Je n’ai que quelques mots à dire de deux apologistes modernes de don Pèdre. Le premier, le comte de la Roca, composa en 1648 un petit volume intitulé El rey don Pedro defendido. Ce n’est, à vrai dire, qu’un extrait d’Ayala, écrit en style cavalier et accompagné de réflexions assez niaises. A l’occasion de la mort de don Fadrique et de celle de la reine Blanche, il dit de son héros : « Il y a des honneurs tellement susceptibles, qu’en cas de procès, ils ne lâchent pas leur partie, même innocente[1]. » Et voilà le roi justifié : « Eh quoi ! manger moutons, canaille, sotte espèce… - Vous leur fîtes, seigneur, en les croquant, beaucoup d’honneur. » Tels sont les argumens favoris du comte de la Roca, exprimés en assez mauvais termes et fort entortillés à la manière du temps où il écrivait.

Après le gentilhomme vient le docteur, je veux dire le licencié don Josef Ledo del Pozo, professeur de philosophie à Valladolid, auteur d’un livre intitulé : Apologia del rey don Pedro, conforme à la cronica de don Pero Lopez de Ayala. Cet ouvrage parut à la fin du siècle dernier[2]. Le licencié, comme on le voit par le titre de son livre, n’attaque point la véracité d’Ayala. Il interprète les actions de don Pèdre, et arrive à cette conclusion : « Qu’il fut un législateur intègre, un vaillant capitaine, un parfait chrétien, un juge austère, un père tendre, un monarque désirable (apetecible), un roi qui ne le cède à aucun autre, digne des surnoms de Bon, Prudent et Justicier[3]. »
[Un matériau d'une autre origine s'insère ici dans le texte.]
/-- A team is killed (R175): its agents stop, its queues are discarded, its resources are freed and a KILL record goes to
level two. The launch runs on, and its completion signal is not written. -/
def State.kill (s : State) (tid reason : Nat) : State :=
  if s.hasTeam tid then
    let t := s.team tid
    let r := s.teamRec tid 4 reason {} .nobody
    let die (o : CopyOp) : CopyOp :=
      match o.by_ with
      | .ctx id _ => if id = tid ∧ !o.gone then { o with dead := true } else o
      | _ => o
    let sd := { s with engines := kvMap (fun _ l => l.map die) s.engines }
    let s0 := ((sd.freeTeam tid (reason == 3 || reason == 4)).leaveGang t).send r
    let s1 := s0.fire (coreDie (teamCore tid)) 4
    s1.teamGone t.lid (coreDie (teamCore tid)) true
  else s

/-! ## Failure of a die (R25, R26, R163, R214) -/

/-- Die of a cache. -/
def cacheDie (k : Nat) : Nat :=
  if k < 1024 then coreDie k else if k < 2048 then (k - 1024) / 16 else (k - 2048) / 128

/-- The cache is an RDC. -/
def isRdc (k : Nat) : Bool := 1024 ≤ k && k < 2048

/-- The directory entry of a line of which a die holds no copy any more; a dirty one has been written back (R375). -/
def DirEntry.leave (e : DirEntry) (die : Nat) : DirEntry :=
  let v := e.vec &&& ~~~(1#8 <<< die)
  if e.owner = die then (if v = 0 then {} else { state := .s, owner := 15, vec := v })
  else if v = 0 ∧ e.owner = 15 then {} else { e with vec := v }

/-- The only current copy of a line is in an RDC of the die (R214). -/
def DirEntry.only (e : DirEntry) (die : Nat) : Bool :=
  e.owner == die && (e.state == .m || (e.state == .o && (e.vec &&& ~~~(1#8 <<< die)) == 0))

/-- Launches with a team on a die, resident or swapped out. -/
def State.launchesOn (s : State) (d : Nat) : List Nat :=
  ((s.teams.filter (fun e => coreDie (teamCore e.1) == d)).map (fun e => e.2.lid) ++
    ((s.die d).pending.filter (fun w => w.swapped.isSome)).map (fun w => w.lid)).eraseDups

/-- A launch that is ended leaves a die's lists. -/
def Die.dropLaunches (k : Die) (ls : List Nat) : Die :=
  { k with
    pending := k.pending.filter (fun w => !ls.contains w.lid), prologues := k.prologues.filter (fun l => !ls.contains l)
    hot := k.hot.filter (fun h => !ls.contains h.lid)
    prologue := match k.prologue with | some l => (if ls.contains l then none else some l) | none => none }

/-- A record of the end of a launch goes to each surviving instance that had admitted one of its teams and holds none now;
the others get the KILL records of their teams (R26). -/
def State.reportEnded (s : State) (d lid : Nat) : State :=
  let left := (s.launch lid).admitted.filter (fun x => x != d && !(s.die x).hole &&
    !s.teams.any (fun e => e.2.lid == lid && coreDie (teamCore e.1) == x))
  left.foldl (fun a x => (a.send { kind := 4, head := recHead 4 7 x 0 0, tag := spGet (s.launch lid).field 23, die := x, permit := .dist x }).fire x 4) s

/-! ## Links (R383, R413) -/

/-- A Holusk port's link, or the router of a die link, which has a number from 24 on. -/
def State.link (s : State) (n : Nat) : Link := kvGet {} s.links n
/-- Changes a link. -/
def State.updLink (s : State) (n : Nat) (f : Link → Link) : State := { s with links := kvSet s.links n (f (s.link n)) }

/-- A link carries packets. -/
def Link.up (l : Link) (clk : Nat) : Bool :=
  !l.off && (match l.wakeAt with | some t => decide (t ≤ clk) | none => true)

/-- A packet approaches a link (R413): one that is up is idle no longer; one that is off wakes for 200 ns, 320 fabric clocks,
but against a power-down of the same fabric clock the wake wins. -/
def Link.wake (l : Link) (clk : Nat) : Link :=
  if l.off then
    (if l.idleSince = clk then { l with off := false, wakeAt := none, rewait := true }
     else { l with off := false, wakeAt := some (clk + 320), idleSince := clk + 320, rewait := false })
  else if l.up clk then { l with wakeAt := none, idleSince := clk, rewait := false }
  else l

/-- Dies that a packet from one die to another passes, by the route tables; n bounds their number (R383). -/
def State.path (s : State) (a b n : Nat) : List Nat :=
  match n with
  | 0 => []
  | k + 1 => if a = b then [a] else a :: s.path (fieldOf ((s.die a).droute.zeroExtend 64) (4 * b) 4) b k

/-- A packet passes from one die to another: each router on its way is idle no longer (R383, R413; assumption 110). -/
def State.between (s : State) (a b : Nat) : State :=
  if a = b then s else (s.path a b 10).foldl (fun t d => t.updLink (24 + d) (fun k => k.wake t.clk)) s

/-! ## A die that fails (R26, R214) -/

/-- Frame of an entry: local address bits [41:16]. -/
def pteFrame (e : W64) : Nat := fieldOf e 16 26 * 65536
/-- Tier of a leaf. -/
def pteTier (e : W64) : Nat := fieldOf e 14 2
/-- Where a local address lies in an MMIO window: die and offset (R209). -/
def mmioOf (la : Nat) : Option (Nat × Nat) :=
  if 0x30000000000 ≤ la && la < 0x3A000000000 then
    some ((la - 0x30000000000) / 0x1000000000, la % 0x1000000000)
  else none
/-- The place is a register's. -/
def isMmio (pl : Nat) : Bool := (mmioOf pl).isSome
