-- ==== Sys2Proof/Machine/GroupMem.lean ====
section
/-! DEFINITION. Machine/GroupMem.lean: the long-latency C-words, majors 12 and 13, and their completion (R67, R68, R248 to
R268). -/

namespace Sys2Proof.Machine

/-! ## Flags and pending words (R67, R68, R249) -/

/-- The flag that the next long-latency word of the clause counts against (R68). -/
def Group.nextFlag (g : Group) : Option Nat :=
  match g.clause with
  | none => none
  | some c => if c.first then c.flagA else c.flagB.or c.flagA

/-- The flag would be taken to 64, as the last core-clock edge saw it (R67, R388). -/
def Group.flagFull (g : Group) : Bool :=
  match g.nextFlag with
  | some f => spGet g.edge.cf f == 63
  | none => false

/-- A flag up or down by 1. -/
def Group.addFlag (g : Group) (f : Option Nat) (x : BitVec 6) : Group :=
  match f with
  | some k => { g with cf := spSet g.cf k (spGet g.cf k + x) }
  | none => g

/-- A pending word of the group at turn, issued now. -/
def State.pendOf (s : State) (gid : Nat) (e : QEntry) (p : Pending) : Pending :=
  let g := s.grp gid
  { p with
    word := e.word, pc := e.pc, esn := g.wordEsn, flag := g.nextFlag, issued := s.clk
    scope := modeScope g.mode, promote := modePromote g.mode, asid := (s.team (groupTeam gid)).asid.toNat }

/-- A long-latency word issues: it counts against its flag and completes later. -/
def State.issueLong (s : State) (gid : Nat) (e : QEntry) (n : Nat) (p : Pending) : State :=
  let q := s.pendOf gid e p
  (s.updGrp gid (fun g =>
    let g1 := g.addFlag q.flag 1
    { g1 with pend := g1.pend ++ [q], clause := g1.clause.map (fun c => { c with first := false }) })).finish gid e n

/-! ## Reads that are performed (R217, R233) -/

/-- Bytes of a pending load's access. -/
def LongOp.size (o : LongOp) : Nat := match o with | .load n => n | _ => 4

/-- One lane's read of a pending load: the value, or none for poison. A GATHER without replicas is an LD (R263). -/
def State.readLane (s : State) (c lid : Nat) (op : LongOp) (a : LaneAcc) : State × Option Nat :=
  match op with
  | .gather fp =>
    if a.pas.length = 1 then one 4
    else
      match s.readCopies (coreDie c) (s.core c).hold [c, rdcOf c] a.pas a.os lid a.va with
      | (s1, none) => (s1, none)
      | (s1, some l) => (s1, some (sumCopies fp l))
  | _ => one op.size
where
  /-- The read of a single place. -/
  one (n : Nat) : State × Option Nat :=
    let pl := a.pas.headD 0
    match (s.touch c lid pl a.va).readAt c pl n a.os with
    | (s1, none) => (s1, none)
    | (s1, some b) => (s1, some (leNat b))

/-- A pending load is performed: an acquire first drops WT lines (R204), then every lane reads. -/
def State.perform (s : State) (gid : Nat) (p : Pending) : State × Pending :=
  if p.data.isSome then (s, p)
  else
    let c := teamCore (groupTeam gid)
    let s0 := if p.acquire then s.acquire c p.scope else s
    let r := p.accs.foldl (fun (a : State × List (Nat × W64) × Option W64 × Lanes) x =>
      match a.1.readLane c (s.team (groupTeam gid)).lid p.op x with
      | (s1, some v) => (s1, a.2.1 ++ [(x.lane, w64 v)], a.2.2.1, a.2.2.2)
      | (s1, none) => (s1, a.2.1, a.2.2.1.or (some x.va), a.2.2.2 ||| (1#32 <<< x.lane))) (s0, [], none, 0)
    (r.1, { p with data := some r.2.1, poison := r.2.2.1, bad := r.2.2.2 })
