/-- The reply to a signal's PARK record (R458). -/
def State.answerSignal (s : State) (lid reply : Nat) : State :=
  match (s.launch lid).stage with
  | .signalWait _ _ false =>
    if reply = 0 then s.updLaunch lid (fun l => { l with stage := .signal }) else s.abandonSignal lid 0xC
  | _ => s

end Sys2Proof.Machine
end

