/-! ## The matrix unit (R280 to R303) -/

/-- An M-word has completed: its effect has made the team t1, and then the word is consumed and takes its MSN; of other
teams, of groups, of memory and of hold-backs nothing has changed (R73, R280). -/
def MDone (s t : State) (tid : Nat) (t1 : Team) : Prop :=
  t.team tid = { t1 with mq := consumeHead t1.mq, msn := t1.msn + 1, mDone := t1.mDone + 1 } ∧
    (∀ j, j ≠ tid → t.team j = s.team j) ∧ t.groups = s.groups ∧ t.ctxs = s.ctxs ∧ SameBytes s t ∧
    ∀ c, (t.core c).hold = (s.core c).hold

/-- n further core clocks of the matrix unit of a core. -/
def matClocks : Nat → Nat → State → State
  | 0, _, s => s
  | n + 1, c, s => matClocks n c (s.matClock c)

/-- An M-word of some core clocks has had its first of them: it stands unconsumed, with its MSN not yet taken, until the last of
them, and has then completed with the team t1 (R280, R301; what it reads it has read at its start: assumption 27). -/
def MRuns (s t : State) (tid : Nat) (t1 : Team) (clocks : Nat) : Prop :=
  (t.core (tid / 4)).matJob.length + 1 = clocks ∧ (t.core (tid / 4)).served = tid % 4 ∧
    (∀ n, n + 1 < clocks → let u := matClocks n (tid / 4) t
      (u.team tid).mq = (s.team tid).mq ∧ (u.team tid).msn = (s.team tid).msn ∧ u.matBusy tid = true) ∧
    let u := matClocks (clocks - 1) (tid / 4) t
    u.matBusy tid = false ∧ MDone s u tid t1

/-- The M-word at turn raises an M-fault. -/
def RaisesM (s : State) (o : Host.Outcome State Fault Refusal) (tid : Nat) (e : QEntry) (code : Nat) (t3 t4 t5 : W64) : Prop :=
  o = .next (s.raiseM tid { code := code, t3 := t3, t4 := t4, t5 := t5 } e)

/-- An M-fault (R38, R70, R164, R165): the unit is held for the team at the word, which is neither consumed nor takes an MSN, and
its record, of kind 2 with the team's MSN, the provenance pc and the word, stands behind those of the team. -/
def MRaised (s t : State) (tid : Nat) (f : MFault) (e : QEntry) : Prop :=
  t = { s with teams := t.teams, snapTick := t.snapTick } ∧ (∀ j, j ≠ tid → t.team j = s.team j) ∧ SameBytes s t ∧
    ∃ r : TrapRec, t.team tid = { s.team tid with
        mHeld := some e, mCode := f.code, faults := (s.team tid).faults ++ [{ agent := .mat, trec := r }] } ∧
      r.t0.toNat = f.code % 65536 + 2 * 2 ^ 28 + (s.team tid).msn.toNat * 2 ^ 32 ∧ r.t1 = e.pc.zeroExtend 64 ∧ r.t2 = 0 ∧
      r.t3 = f.t3 ∧ r.t4 = f.t4 ∧ r.t5 = f.t5 ∧ r.t6 = 0 ∧ r.t7 = e.word.zeroExtend 64

/-- A handle is valid and names a slot (R49). -/
def HandleIs (t : Team) (h x : Nat) : Prop := (spGet t.ah h).getLsbD 15 = true ∧ (spGet t.ah h).toNat % 16 = x

/-- The number of a finite value, and 0 of another. -/
def FVal.number (x : FVal) : Rat := match x.ext with | .num v _ => v | _ => 0

/-- The integer nearest to a number, of two the even one (R94). -/
def NearestEven (x : Rat) (k : Int) : Prop :=
  (k : Rat) - 1 / 2 ≤ x ∧ x ≤ k + 1 / 2 ∧ (x = k - 1 / 2 ∨ x = k + 1 / 2 → k % 2 = 0)

/-- A product of a step (R105). -/
def ProductIs (sc : Option (Int × Int)) (a b p : FVal) : Prop :=
  match sc with
  | none => p.ext = .num 0 false
  | some (x, y) => if x = -128 ∨ y = -128 then p.ext = .num 0 false
    else match (a.ext.mul b.ext).1, p.ext with
      | .num v _, .num w _ => w = v * two (x + y)
      | .inf m, .inf n => m = n
      | .nan, .nan => True
      | _, _ => False

/-- Magnitude of a number. -/
def magnitude (x : Rat) : Rat := if x < 0 then -x else x

/-- The headroom test of an element fails at an exponent (R106). -/
def TightAt (e : Int) (x : Elem) (ps : List FVal) : Prop :=
  ∃ m, x = .fin m ∧ ((2 ^ 46 - 1 : Nat) : Rat) ≤ magnitude m + (ps.map (fun p => magnitude p.number)).sum / two e

/-- The class of an element after the non-finite products of a step (R109). -/
def ClassIs (x y : Elem) (ps : List FVal) : Prop :=
  let pos := x = .inf false ∨ .inf false ∈ ps
  let neg := x = .inf true ∨ .inf true ∈ ps
  let nan := x = .nan ∨ .nan ∈ ps ∨ (pos ∧ neg)
  (y = .nan ↔ nan) ∧ (y = .inf false ↔ pos ∧ ¬ nan) ∧ (y = .inf true ↔ neg ∧ ¬ nan)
En trois mots, on peut analyser le volumineux plaidoyer de don Josef Ledo : « Un roi ne saurait faire mal ; quiconque lui déplaît est coupable. » Il y a, dit-on, une explication à cette énorme et lourde apologie. Le seigneur licencié avait eu le malheur de déplaire soit à l’inquisition, soit aux ministres de sa Majesté Catholique. Suspect d’opinions voltairiennes et philosophiques, il était menacé de perdre sa chaire. Pour conjurer l’orage, il ’fit ses preuves de servilité ; j’ignore s’il réussit.

Pour moi, je n’ai point entrepris de défendre don Pèdre ; mais il m’a semblé que son caractère et ses actions méritaient d’être mieux connus, et que la lutte d’un génie énergique comme le sien contre les mœurs du XIVe siècle était digne d’une étude historique.

J’ai cité avec soin les ouvrages qui m’ont servi principalement pour

  1. El rey don Pedro def., p. 44.
  2. Le volume que j’ai entre les mains ne porte point de date, mais M. Ledo cite souvent M. Llaguno et son édition de 1780.
  3. Apol. del rey don Pedro, p. 441.